Does convergence in probability imply convergence in expected value?

Question

Suppose that $Y_N \overset{p}{\to} Y$ as $N \rightarrow \infty$, i.e., $Y_N$ converges to $Y$ in probability. How do I prove that $$ E(Y_N) \rightarrow E(Y) $$ as $N \rightarrow \infty$? This is easy when $Y_N \overset{a.s.}{\to} Y$ as one can apply dominated convergence theorem (since integration over a set of measure zero yields zero). My definition for the expected value is $$ E(X)=\int_{\Omega} X dP, $$ where $\Omega$ is the space and $P$ probability measure.

Answer 1

This is not true.

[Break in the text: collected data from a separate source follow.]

-- ==== Sys2Proof/Laws/SteadyCache.lean ====
section
/-!
SUPPORT. What every command keeps (Safety.lean), of the operations and commands of Machine/Cache.lean.
-/
set_option Elab.async false
set_option linter.all false
namespace Sys2Proof.Machine
set_option maxRecDepth 2000

theorem State.useEntry_steady {s₀ s : State} (hs : Steady s₀ s) (h : Nat) (u : BlockUse) :
    Steady s₀ (State.useEntry s h u) := by
  unfold State.useEntry
  try dsimp only
  repeat' with_reducible (first | assumption | apply steadyRes_next | apply steadyOpt_none | apply steadyOpt_some | apply State.forEach_steady | apply State.when_steady | apply foldl_steady | apply foldl_fst_steady | apply foldl_snd_steady | intro _ | split | apply State.setCmd_steady | apply State.modEntry_steady | apply steadyOpt_get (by assumption) | apply Steady.set | apply Steady.draw | apply Steady.tell | apply Steady.purge | dsimp only)

theorem State.serveBlock_steady {s₀ s : State} (hs : Steady s₀ s) (h block : Nat) :
    Steady s₀ (State.serveBlock s h block) := by
  unfold State.serveBlock
  try dsimp only
  repeat' with_reducible (first | assumption | apply steadyRes_next | apply steadyOpt_none | apply steadyOpt_some | apply State.forEach_steady | apply State.when_steady | apply foldl_steady | apply foldl_fst_steady | apply foldl_snd_steady | intro _ | split | apply State.offerUnseal_steady | apply State.refillEngines_steady | apply State.tryEndFill_steady | apply steadyOpt_get (by assumption) | apply Steady.set | apply Steady.draw | apply Steady.tell | apply Steady.purge | dsimp only)

theorem State.hitEntry_steady {s₀ s : State} (hs : Steady s₀ s) (h block e : Nat) (rescued : Bool) :
    Steady s₀ (State.hitEntry s h block e rescued) := by
  unfold State.hitEntry
  try dsimp only
  repeat' with_reducible (first | assumption | apply steadyRes_next | apply steadyOpt_none | apply steadyOpt_some | apply State.forEach_steady | apply State.when_steady | apply foldl_steady | apply foldl_fst_steady | apply foldl_snd_steady | intro _ | split | apply State.claim_steady | apply State.modWork_steady | apply State.modStation_steady | apply State.useEntry_steady | apply State.serveBlock_steady | apply State.settleBlock_steady | apply steadyOpt_get (by assumption) | apply Steady.set | apply Steady.draw | apply Steady.tell | apply Steady.purge | dsimp only)

theorem State.fillEntry_steady {s₀ s : State} (hs : Steady s₀ s) (h block e : Nat) :
    Steady s₀ (State.fillEntry s h block e) := by
  unfold State.fillEntry
  try dsimp only
  repeat' with_reducible (first | assumption | apply steadyRes_next | apply steadyOpt_none | apply steadyOpt_some | apply State.forEach_steady | apply State.when_steady | apply foldl_steady | apply foldl_fst_steady | apply foldl_snd_steady | intro _ | split | apply State.setEntry_steady | apply State.startWork_steady | apply State.touch_steady | apply State.useEntry_steady | apply State.serveBlock_steady | apply steadyOpt_get (by assumption) | apply Steady.set | apply Steady.draw | apply Steady.tell | apply Steady.purge | dsimp only)

theorem State.gatherEntry_steady {s₀ s : State} (hs : Steady s₀ s) (h block e : Nat) :
    Steady s₀ (State.gatherEntry s h block e) := by
  unfold State.gatherEntry
  try dsimp only
  repeat' with_reducible (first | assumption | apply steadyRes_next | apply steadyOpt_none | apply steadyOpt_some | apply State.forEach_steady | apply State.when_steady | apply foldl_steady | apply foldl_fst_steady | apply foldl_snd_steady | intro _ | split | apply State.setEntry_steady | apply State.touch_steady | apply State.useEntry_steady | apply steadyOpt_get (by assumption) | apply Steady.set | apply Steady.draw | apply Steady.tell | apply Steady.purge | dsimp only)

theorem State.settleEvictions_steady {s₀ s : State} (hs : Steady s₀ s) :
    Steady s₀ (State.settleEvictions s) := by
  unfold State.settleEvictions
  try dsimp only
  repeat' with_reducible (first | assumption | apply steadyRes_next | apply steadyOpt_none | apply steadyOpt_some | apply State.forEach_steady | apply State.when_steady | apply foldl_steady | apply foldl_fst_steady | apply foldl_snd_steady | intro _ | split | apply State.freeEntry_steady | apply steadyOpt_get (by assumption) | apply Steady.set | apply Steady.draw | apply Steady.tell | apply Steady.purge | dsimp only)

theorem State.allocate_steady {s₀ s : State} (hs : Steady s₀ s) (who c : Nat) (use : State → Nat → State)
    (hu : ∀ t e, Steady s₀ t → Steady s₀ (use t e)) : Steady s₀ (s.allocate who c use) := by
  have h := State.settleEvictions_steady hs
  unfold State.allocate
  generalize s.settleEvictions = t at h ⊢
  dsimp only
  generalize List.find? _ entryNumbers = o
  cases o with
  | some e =>
    by_cases k : (t.entry e).evictable = true
    · simpa [k] using hu _ _ (State.freeEntry_steady h _)
    · simpa [k] using h
  | none =>
    generalize t.chooseEntry c = o
    cases o with
    | none => exact h
    | some e =>
      by_cases k : (t.entry e).st = .free
      · simpa [k] using hu _ _ h
      · simpa [k] using State.modEntry_steady h _ _

theorem State.waitOn_steady {s₀ s : State} (hs : Steady s₀ s) (h e : Nat) :
    Steady s₀ (State.waitOn s h e) := by
  unfold State.waitOn
  try dsimp only
  repeat' with_reducible (first | assumption | apply steadyRes_next | apply steadyOpt_none | apply steadyOpt_some | apply State.forEach_steady | apply State.when_steady | apply foldl_steady | apply foldl_fst_steady | apply foldl_snd_steady | intro _ | split | apply State.modEntry_steady | apply steadyOpt_get (by assumption) | apply Steady.set | apply Steady.draw | apply Steady.tell | apply Steady.purge | dsimp only)

theorem State.rescue_steady {s₀ s : State} (hs : Steady s₀ s) (e : Nat) :
    Steady s₀ (State.rescue s e) := by
  unfold State.rescue
  try dsimp only
  repeat' with_reducible (first | assumption | apply steadyRes_next | apply steadyOpt_none | apply steadyOpt_some | apply State.forEach_steady | apply State.when_steady | apply foldl_steady | apply foldl_fst_steady | apply foldl_snd_steady | intro _ | split | apply State.modEntry_steady | apply steadyOpt_get (by assumption) | apply Steady.set | apply Steady.draw | apply Steady.tell | apply Steady.purge | dsimp only)

theorem State.askRead_steady {s₀ s : State} (hs : Steady s₀ s) (h block : Nat) (alloc : Bool) :
    Steady s₀ (State.askRead s h block alloc) := by
  unfold State.askRead
  try dsimp only
  repeat' with_reducible (first | assumption | apply steadyRes_next | apply steadyOpt_none | apply steadyOpt_some | apply State.forEach_steady | apply State.when_steady | apply foldl_steady | apply foldl_fst_steady | apply foldl_snd_steady | intro _ | split | apply State.allocate_steady | apply State.fillEntry_steady | apply State.hitEntry_steady | apply State.writeBack_steady | apply State.waitOn_steady | apply State.rescue_steady | apply State.freeEntry_steady | apply steadyOpt_get (by assumption) | apply Steady.set | apply Steady.draw | apply Steady.tell | apply Steady.purge | dsimp only)

theorem State.takeOver_steady {s₀ s : State} (hs : Steady s₀ s) (h block e : Nat) :
    Steady s₀ (State.takeOver s h block e) := by
  unfold State.takeOver
  try dsimp only
  repeat' with_reducible (first | assumption | apply steadyRes_next | apply steadyOpt_none | apply steadyOpt_some | apply State.forEach_steady | apply State.when_steady | apply foldl_steady | apply foldl_fst_steady | apply foldl_snd_steady | intro _ | split | apply State.count_steady | apply State.discardWork_steady | apply State.setEntry_steady | apply State.touch_steady | apply State.useEntry_steady | apply steadyOpt_get (by assumption) | apply Steady.set | apply Steady.draw | apply Steady.tell | apply Steady.purge | dsimp only)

Even if $Y_n\to Y$ almost-surely we do not in general have $\mathbb EY_n\to\mathbb E Y$.

As a typical example of this, consider the random variables $Y_n$ defined by $$\mathbb P[Y_n=n]=1/n, \mathbb P[Y_n=0]=1-1/n.$$ Then clearly $Y_n\to 0$ but $$\mathbb EY_n = 1, \hspace{0.5cm} \text{ for all } n \in\mathbb N.$$

In fact, knowing $\textbf{when}$ we can deduce convergence of expected values is entirely the point of the convergence theorems (dominated convergence, monotone convergence...).